Poster
in
Workshop: Towards Safe & Trustworthy Agents
Lost in Translation: Jail Breaking Gemini and Revealing Biases in Large Language Models via Translation
Ezgi Korkmaz
The capabilities of large language models have been demonstrated quite recently. Upon this success currently language agents are one of the main focuses of machine learning research targeting constructing a general artificial intelligence agent that can interact with humans daily to perform certain tasks. Even currently, many can access the publicly available versions of these models. Previous studies demonstrated that early versions of large language models can learn biased representations. To overcome this benchmarks have been proposed to measure the biased representations learned. Following this, on the training part, many studies focused on eliminating this bias via either including human feedback in fine tuning or further training other models to provide a reward function that penalizes the biased representations.

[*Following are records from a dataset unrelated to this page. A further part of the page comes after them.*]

-- ==== Sys2Proof/Certificates/Slice0/Obligations.lean ====
section
/-! DEFINITION. The statements for the provers, from the numbered rules of spec/. -/

open Sys2Proof Sys2Proof.Machine

/-! ### Encoding -/

/-- 30_encoding R200, R222, R226: decoding the bytes of an instruction gives it back, with every operand at every value,
and leaves the bytes after it. -/
def Obligations.DecodeInvertsEncode : Prop :=
  ∀ (i : Instr) (rest : List Byte), decode (encode i ++ rest) = .instr i rest

/-- 30_encoding R200, R222, R226: a list of bytes that decodes is the encoding of what it decodes to, followed by the rest;
so an opcode byte has one meaning and no operand bit is dropped. -/
def Obligations.DecodedBytesAreTheEncoding : Prop :=
  ∀ (bs : List Byte) (i : Instr) (rest : List Byte), decode bs = .instr i rest → bs = encode i ++ rest

/-- 30_encoding R226 and the **Encoding** lines of R300, R331, R371, R213, R382: eight words written out from the rules
decode to the instructions they stand for, and an illegal opcode byte is refused by name. -/
def Obligations.SampleWordsDecode : Prop :=
  decode [0xA9, 0x05] = .instr (.ldaImm 0x05) [] ∧
  decode [0x91, 0x10, 0xFF] = .instr (.staIndY 0x10) [0xFF] ∧
  decode [0xFD, 0x34, 0x12] = .instr (.sbcAbsX 0x34 0x12) [] ∧
  decode [0x6A] = .instr .rorAcc [] ∧
  decode [0x6C, 0xFF, 0x02] = .instr (.jmpInd 0xFF 0x02) [] ∧
  decode [0x20, 0x00, 0x90] = .instr (.jsr 0x00 0x90) [] ∧
  decode [0xD0, 0xF8] = .instr (.bne 0xF8) [] ∧
  decode [0x00, 0xEA] = .instr (.brk 0xEA) [] ∧
  decode [0x02, 0x00] = .refused (.illegalOpcode 0x02)

/-! ### The step -/

/-- 30_encoding R225, 20_memory R140: with no fault, reset request or interrupt due, and the three bytes from PC in RAM or
PRG ROM, the step is the decoded instruction's meaning on the state after its bytes were fetched, then the DMA it asked
for. JSR's last byte is fetched by its meaning (log entry 13), and the pulses of the step before are dropped (log entry
11). -/
def Obligations.StepRunsTheDecodedInstruction : Prop :=
  ∀ (s : State) (i : Instr) (rest : List Byte), s.fetchesNext →
    holdsCode s.cpu.pc = true → holdsCode (s.cpu.pc + 1#16) = true → holdsCode (s.cpu.pc + 2#16) = true →
    decode [readByte s s.cpu.pc, readByte s (s.cpu.pc + 1#16), readByte s (s.cpu.pc + 2#16)] = .instr i rest →
    step s =
      match exec i (fetchCycles (fetchedBytes i) { s with framePulses := [] }) with
      | .next t => outcome runRequestedDma t
      | .fault f => .fault f
      | .refused f => .refused f

/-- 30_encoding R220: the 105 listed bytes are those without a table entry, and fetching one, from whatever address, raises
IllegalOpcode(op, op_addr) after the opcode fetch's cycle, so that one cycle and one byte of PC have passed (R651). That the
fault carries the state at the raise, and that the pulses of the step before are dropped, is the model's form (log entries
12 and 11). -/
def Obligations.IllegalOpcodeStopsTheBlock : Prop :=
  (∀ op : Byte, op ∈ illegalOpcodes ↔ opEntry op = none) ∧
  ∀ (s s1 : State) (op : Byte), s.fetchesNext → op ∈ illegalOpcodes →
    memRead s.cpu.pc { s with framePulses := [] } = .ok op s1 →
    s1.cycles = s.cycles + 1 ∧
    step s = .fault (.illegalOpcode op s.cpu.pc
      { s1 with cpu := { s.cpu with pc := s.cpu.pc + 1#16 }, fault := some (.illegalOpcode op s.cpu.pc) })

/-- 10_state R68, 60_exceptions R650, R652: no fault is set at reset; a step refuses nothing and every fault it stops with
carries a state whose fault field holds the record of that fault; and while a fault is set no step is taken, the same fault
is answered again (log entry 12) and no reset request is accepted. -/
def Obligations.FaultsAreRecordedAndFinal : Prop :=
  State.reset.fault = none ∧
  ∀ s : State, (∀ f, step s ≠ .refused f) ∧
    (∀ f, step s = .fault f → ∃ (r : FaultRecord) (t : State), t.fault = some r ∧ f = r.toFault t) ∧
    ∀ r : FaultRecord, s.fault = some r → step s = .fault (r.toFault s) ∧ s.requestReset = s

/-! ### Reset and construction -/

/-- 70_reset_and_hazards R700, 10_state R68, R69, 60_exceptions R680: whatever the state and the draw, the reset
sequence completes with the values of the rule; a reset request is not accepted while a fault is set. -/
def Obligations.ResetSequenceLeavesItsValues : Prop :=
  ∀ (d : PpuDraw) (s : State), (s.fault ≠ none → s.requestReset = s) ∧ ∃ t, resetSequence d s = .ok () t ∧
    t.cpu = { a := 0x00, x := 0x00, y := 0x00, s := 0xFD
              pc := cat16 (readByte s 0xFFFD#16) (readByte s 0xFFFC#16)
              p := { c := false, z := false, i := true, d := false, v := false, n := false } } ∧
    t.cycles = 7 ∧ t.nmi = { linePrev := false, pending := false } ∧ t.dmaRequest = none ∧
    t.pad = { strobe := false, shiftReg := 0x00 } ∧
    t.ppu = { ctrl := 0x00, mask := 0x00, vbl := false, s0hit := false, sovf := false, oamAddr := 0x00
              v := 0, t := 0, x := 0, w := false, readBuffer := d.readBuffer, ioLatch := s.ppu.ioLatch
              vram := d.vram, pal := d.pal, oam := d.oam, scanline := 0, dot := 21, oddFrame := false } ∧
    t.ram = s.ram ∧ t.busLatch = readByte s 0xFFFD#16 ∧ t.fault = s.fault ∧ t.board = s.board
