/-- A request and none; pages of RAM and of PRG ROM at their ends; rendering disabled; rendering on from the first dot of
vertical blank, from the last dot that leaves room for 513 cycles, and for 514. -/
theorem witness_OamDmaCopiesItsPage :
    State.reset.dmaRequest = none ∧ ({ State.reset with dmaRequest := some 0x02 } : State).dmaRequest = some 0x02 ∧
    ((0x1F#8).toNat < 0x20 ∧ 0x80 ≤ (0x80#8).toNat ∧ 0x80 ≤ (0xFF#8).toNat) ∧ State.reset.renderingOff ∧
    (let s := rendering 241 1
     ¬ s.renderingOff ∧ 240 ≤ s.ppu.scanline ∧ s.ppu.dot ≤ 340 ∧
       s.ppu.scanline * 341 + s.ppu.dot + 3 * (514 - 1) < 261 * 341) ∧
    (let s := { rendering 256 168 with cycles := 8 }
     ¬ s.cycles % 2 = 1 ∧ 240 ≤ s.ppu.scanline ∧ s.ppu.dot ≤ 340 ∧
       s.ppu.scanline * 341 + s.ppu.dot + 3 * (513 - 1) = 261 * 341 - 1) ∧
    (let s := { rendering 256 165 with cycles := 7 }
     s.cycles % 2 = 1 ∧ 240 ≤ s.ppu.scanline ∧ s.ppu.dot ≤ 340 ∧
       s.ppu.scanline * 341 + s.ppu.dot + 3 * (514 - 1) = 261 * 341 - 1) := by decide

end Sys2Proof.Tests
end

section
/-! SUPPORT. The proofs of the scope's statements: what no step changes (00_scope R21), construction (R22), and the stack
instructions over `Push` and `Pull` (R13). -/

namespace Sys2Proof.Machine

/-! ### Stack instructions (41_stack) -/

/-- Bit 5 of the image of P is always 1 (10_state R46). -/
theorem pImage_getLsbD_five (p : Flags) (b : Bool) : (pImage p b).getLsbD 5 = true := by
  simp only [pImage, BitVec.getLsbD_append]
  rfl

/-- Bit 4 of the image of P is the B bit it is pushed with (10_state R46). -/
theorem pImage_getLsbD_four (p : Flags) (b : Bool) : (pImage p b).getLsbD 4 = b := by
  simp only [pImage, BitVec.getLsbD_append]
  simp

/-- The dummy read of cycle 2 completes where PC is fault-free, and keeps the registers and RAM (30_encoding R203). -/
theorem dummyPc_free {s : State} (h : faultFree s s.cpu.pc) :
    ∃ t, dummyPc s = .ok () t ∧ t.cpu = s.cpu ∧ t.ram = s.ram ∧ t.cycles = s.cycles + 1 := by
  have hread := memRead_ok (readFault_free h)
  obtain ⟨-, hcpu, hcycles, hram, -⟩ := memRead_frame hread
  exact ⟨_, by rw [dummyPc_apply, hread], hcpu, hram, hcycles⟩

/-- What PHA and PHP share (41_stack R320, R321): the byte `v` of the registers goes to the stack cell S names, and S
steps down. -/
theorem pushing_next {s : State} (v : Cpu → Byte) (h : faultFree s s.cpu.pc) :
    ∃ t, outcome (do dummyPc; let r ← getCpu; push (v r)) s = .next t ∧
      t.ram = s.ram.write (stackCell s.cpu.s) (v s.cpu) ∧
      t.cpu = { s.cpu with s := s.cpu.s - 1#8 } ∧ t.cycles = s.cycles + 2 := by
  obtain ⟨u, hdummy, hcpu, hram, hcycles⟩ := dummyPc_free h
  refine ⟨_, outcome_ok (by rw [bind_ok hdummy, bind_ok (getCpu_apply u), push_apply]), ?_⟩
  simp [hcpu, hram, hcycles]

/-- What PLA and PLP share (41_stack R322, R323): S steps up, and the registers take the byte of the stack cell it then
names by `f`. -/
theorem pulling_next {s : State} (f : Byte → Cpu → Cpu) (h : faultFree s s.cpu.pc) :
    ∃ t, outcome (do dummyPc; dummyStack; let b ← pull; modifyCpu (f b)) s = .next t ∧
      t.ram = s.ram ∧ t.cycles = s.cycles + 3 ∧
      t.cpu = f (s.ram.read (stackCell (s.cpu.s + 1#8))) { s.cpu with s := s.cpu.s + 1#8 } := by
  obtain ⟨u, hdummy, hcpu, hram, hcycles⟩ := dummyPc_free h
  refine ⟨_, outcome_ok (by
    rw [bind_ok hdummy, bind_ok (dummyStack_apply u), bind_ok (pull_apply _), modifyCpu_apply]), ?_⟩
  simp [hcpu, hram, hcycles]

/-- Settles O29: PHA and PHP are the pushing sequence with A and with the image of P. -/
theorem pushInstructionsStoreAndDecrement : Obligations.PushInstructionsStoreAndDecrement := by
  intro s h
  exact ⟨rfl, rfl, pushing_next Cpu.a h, pushing_next (fun r => pImage r.p true) h,
    pImage_getLsbD_five _ _, pImage_getLsbD_four _ _⟩

/-- Settles O30: PLA and PLP are the pulling sequence with `Cpu.loadA` and with the flags of the byte. -/
theorem pullInstructionsIncrementAndLoad : Obligations.PullInstructionsIncrementAndLoad := by
  intro s h
  exact ⟨rfl, rfl, pulling_next Cpu.loadA h, pulling_next (fun b r => { r with p := pulledFlags b }) h⟩

/-! ### The reset sequence (70_reset_and_hazards R700) -/

/-- The bus latch takes no part in the end of a cycle. -/
theorem endCycle_withBusLatch (s : State) (b : Byte) :
    endCycle { s with busLatch := b } = { endCycle s with busLatch := b } := rfl

/-- What the end of a cycle leaves alone, cycles without an access leave alone. -/
theorem idleCycles_field {α : Type} (f : State → α) (h : ∀ s, f (endCycle s) = f s) (n : Nat) (s : State) :
    f (idleCycles n s) = f s := by
  induction n generalizing s with
  | zero => rfl
  | succ n ih => exact (ih (endCycle s)).trans (h s)
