-- ==== Sys2Proof/Config.lean ====
section
/-! DEFINITION. What the spec leaves to a published standard, to the dictionary description file, to
manufacture, or open: constants without a body, so that nothing can be proved of their values, and
the plain figures of the spec's constant tables. -/
namespace Sys2Proof.Config

/-- A value the spec leaves open, by the number of the draw (log 7). -/
opaque freeNat : Nat → Nat

/-- 64 bytes the spec leaves open, by the number of the draw (log 7, log 8). -/
opaque freeLine : Nat → Line

/-- What a line stored under one key decrypts to under another: key in use, key stored under (none
for an unkeyed line), tweak (line address) and the plaintext stored (03 R74, log 5). -/
opaque garble : BitVec 512 → Option (BitVec 512) → Nat → Line → Line

/-- The device key, which never leaves the security engine (03 R74; log 5). -/
opaque deviceKey : BitVec 512

/-- AES-CMAC of NIST SP 800-38B, key and message; byte i of the tag is bits 8i + 7 to 8i (15 R354, R355, R360; log 6). -/
opaque aesCmac : Bytes → Bytes → BitVec 128

/-- SHA-384 (18, log 6). -/
opaque sha384 : Bytes → BitVec 384

/-- ECDSA P-384 under the signing key of an index: digest and signature bytes (18 R394, log 6). -/
opaque ecdsaVerify : Nat → BitVec 384 → Bytes → Bool

/-- ECDSA P-384 signature by the attestation key (18 R399, R400; log 6). -/
opaque attest : BitVec 384 → Bytes

/-- AES-256-GCM opening under an image key: nonce, associated data, tag, ciphertext; none when the
tag fails (18 R382, log 6). -/
opaque gcmOpen : Nat → Bytes → Bytes → Bytes → Bytes → Option Bytes

/-- Certificate chain of slot 0 (18 R399), as manufactured. -/
opaque certChain : Bytes

/-- Digest of the boot ROM, fused at manufacture (18 Table 18.6). -/
opaque romDigest : BitVec 384

/-- Digests of the image that the package leaves manufacture with, by measurement slot (18 Table 18.6,
log 15). -/
opaque factoryDigest : Nat → BitVec 384

/-- Ledger contents as bytes, in the ledgers' own format, by measurement slot: numeric objects and
STRING or DOMAIN objects (18 Table 18.6, slots 6 to 9; log 15). -/
opaque ledgerBytes : Nat → List Nat → Sparse Nat → Sparse Bytes → Bytes

/-- Low byte of the TYPE of a record that the dictionary description file fixes (19 R403, log 9),
by cause. -/
opaque recordLow : Nat → Byte

/-- Whether a report of a TYPE is an event of 02 Table 02.7, and of which type: 1 General Media, 2 DRAM, 3 Memory
Module, 4 Vendor-defined; else none (the type list is the description file's, 19 R403; log 9). -/
opaque reportKind : Nat → Nat

/-- Record UUID of a record type of the CXL specification, 1 to 3 as in `reportKind` (02 Table 02.7; log 18). -/
opaque standardUuid : Nat → Bytes

/-- Payload of such a record, by cause and arguments (19 R403, log 9). -/
opaque recordPayload : Nat → List Nat → Bytes

/-- The dictionary description file marks records of the cause as single (19 R407, log 9). -/
opaque recordSingle : Nat → Bool

/-- A temperature between two tenths of a degree, from its thermistor code and B constant, is taken as the upper one:
11 R266 gives its formula and no rounding (log 7). -/
opaque thermUp : Nat → Nat → Bool

/-- Duty cycle that the learn regulator gives LEARN_PWM from the measured current in mA, the learn current in mA and
its present duty cycle: 11 R276 gives no control law (log 7). -/
opaque learnDuty : Int → Nat → Nat → Nat

/-- Value of a register that the PCIe or CXL specification requires (02 R37; log 7). -/
opaque standardRegister : Nat → Nat

/-- Bytes of the Command Effects Log of a realm with every command or the tenant's alone (02
Table 02.3; its form is CXL's own; log 7). -/
opaque commandEffectsLog : Bool → Bytes

/-- 256-byte ONFI parameter page of a device, by its identity (08 F.10). -/
opaque onfiPage : Nat → Bytes

/-- Whether a loss of the AON supply falls within a write of the learned record, by the number of the draw
(11 R279, log 131). -/
opaque cutsRecord : Nat → Bool

/-- Device positions in error at a read that a freeze's drain makes, by the number of the draw: no command brings them
(04 R99; log 162). -/
opaque drainErrs : Nat → List Nat

/-- Whether a page of a boot slot's copy decodes at no level as the boot ROM reads it, by the number of the draw, the flash
channel, the slot and the page: no command brings it (08 R200, R211; log 179). -/
opaque bootPageBad : Nat → Nat → Nat → Nat → Bool

/-- Drift of a nibble whose oscillator count, now or at its calibration, is 0: 05 R121 divides by it (log 126). -/
opaque driftUnstated : Nat → Nat → Int

/-- Rated figures of the spec's constant tables, by number of dies. -/
def tdpWatts (dies : Nat) : Nat := 95 * dies / 2

/-- 20 Table 20.7, 09 0x6800.03: freeze power by variant, W. -/
def freezeWatts (dies : Nat) : Nat := if dies ≤ 2 then 138 else if dies ≤ 4 then 275 else 550

/-- 20 R423: throttle thresholds in tenths of a degree, and 20 R425. -/
def throttleOn : Int := 1000
def throttleOff : Int := 970
def fatalTemp : Int := 1050

/-- 07 R160: pump cycle bound t_p in microseconds. -/
def pumpCycleUs : Nat := 2500

/-- 06 R145 Table 06.5: the class 0 bound in nanoseconds at h hops. -/
def class0Bound (h : Nat) : Nat := 320 + 20 * h

/-- 09 Table 09.2: constant part of t0, microseconds. -/
def freezeConstUs : Nat := 40000

end Sys2Proof.Config
end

Now large language models perform better when it comes to revealing the biased representations learned. Yet, our paper demonstrates that the reason for that is not due to the fact that models do no longer learn biased representations, but rather that they acquired knowledge on how to respond to benchmarks that measure biases. Our results demonstrate that one of most recent publicly available large language model learns biased representations that can be surfaced simply via leveraging translation, while they cannot be via previous methods. We believe our results can provide foundation on the concrete problems of large language models regarding their safety and robustness.